>>>

theorem execBsData_keeps {r : CtlReq} {s : State} : Keeps 0x800000000000000000000000040020000002d8172240001c s (after (execBsData r s) s) := by
  unfold execBsData
  repeat' first
    | with_reducible exact Keeps.refl _ _
    | with_reducible refine (runCtl_keeps (hm := by decide) (h_own := fun _ => ?_)) ?_
    | with_reducible refine (bsDataOwn_keeps (hm := by decide)) ?_
    | with_reducible refine keeps_after_ctlOk ?_

theorem bsFetchOwn_keeps {r : CtlReq} {s : State} (hm : Sub 0x800000000000000000000000040020000002d8160e400000 km) (hk :
    Keeps km kz s) : Keeps km kz (bsFetchOwn r s) := by
  refine Keeps.lift hm ?_ hk
  unfold bsFetchOwn
  repeat' first
    | with_reducible exact Keeps.refl _ _
    | with_reducible refine (ctlEnd_keeps (hm := by decide)) ?_
    | with_reducible refine (newJob_keeps (hm := by decide)) ?_
    | with_reducible refine (newJob_of_eq (heq := by assumption) (hm := by decide)) ?_
    | with_reducible refine (jobAnswer_keeps (hm := by decide)) ?_
    | with_reducible refine keeps_if (fun _ => ?_) (fun _ => ?_)
    | with_reducible refine keeps_if_snd (fun _ => ?_) (fun _ => ?_)
    | dsimp only
    | split
    | (simp only [Prod.ext_iff] at *; casesm* _ ∧ _; subst_vars)

theorem execBsFetch_keeps {r : CtlReq} {s : State} : Keeps 0x800000000000000000000000040020000002d8172e400000 s (after (execBsFetch r s) s) := by
  unfold execBsFetch
  repeat' first
    | with_reducible exact Keeps.refl _ _
    | with_reducible refine (runCtl_keeps (hm := by decide) (h_own := fun _ => ?_)) ?_
    | with_reducible refine (bsFetchOwn_keeps (hm := by decide)) ?_
    | with_reducible refine keeps_after_ctlOk ?_

theorem execBsFetchComplete_keeps {job : Nat} {s : State} : Keeps 0x2000000000000000000000000000180000000000000000000000002000000000000000400001c s (after (execBsFetchComplete job s) s) := by
  unfold execBsFetchComplete
  repeat' first
    | with_reducible exact Keeps.refl _ _
    | with_reducible refine (svcRead_keeps (hm := by decide)) ?_
    | with_reducible refine (svcRead_of_eq (heq := by assumption) (hm := by decide)) ?_
    | with_reducible refine (jobDone_keeps (hm := by decide)) ?_
    | with_reducible refine (writeSlot_keeps (hm := by decide)) ?_
    | with_reducible refine keeps_if (fun _ => ?_) (fun _ => ?_)
    | with_reducible refine keeps_if_after (fun _ => ?_) (fun _ => ?_)
    | with_reducible refine keeps_if_third (fun _ => ?_) (fun _ => ?_)
    | split
    | with_reducible refine keeps_after_cfgOk ?_
    | (simp only [Prod.ext_iff] at *; casesm* _ ∧ _; subst_vars)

<<<

DIRECTIONS: An exact copy of the lines above, from the one containing "(svcRead_keeps (hm := by decide)) ?_" through the one containing "with_reducible refine keeps_if_after", is the whole of the answer.

RESPONSE BELOW:
    | with_reducible refine (svcRead_keeps (hm := by decide)) ?_
    | with_reducible refine (svcRead_of_eq (heq := by assumption) (hm := by decide)) ?_
    | with_reducible refine (jobDone_keeps (hm := by decide)) ?_
    | with_reducible refine (writeSlot_keeps (hm := by decide)) ?_
    | with_reducible refine keeps_if (fun _ => ?_) (fun _ => ?_)
    | with_reducible refine keeps_if_after (fun _ => ?_) (fun _ => ?_)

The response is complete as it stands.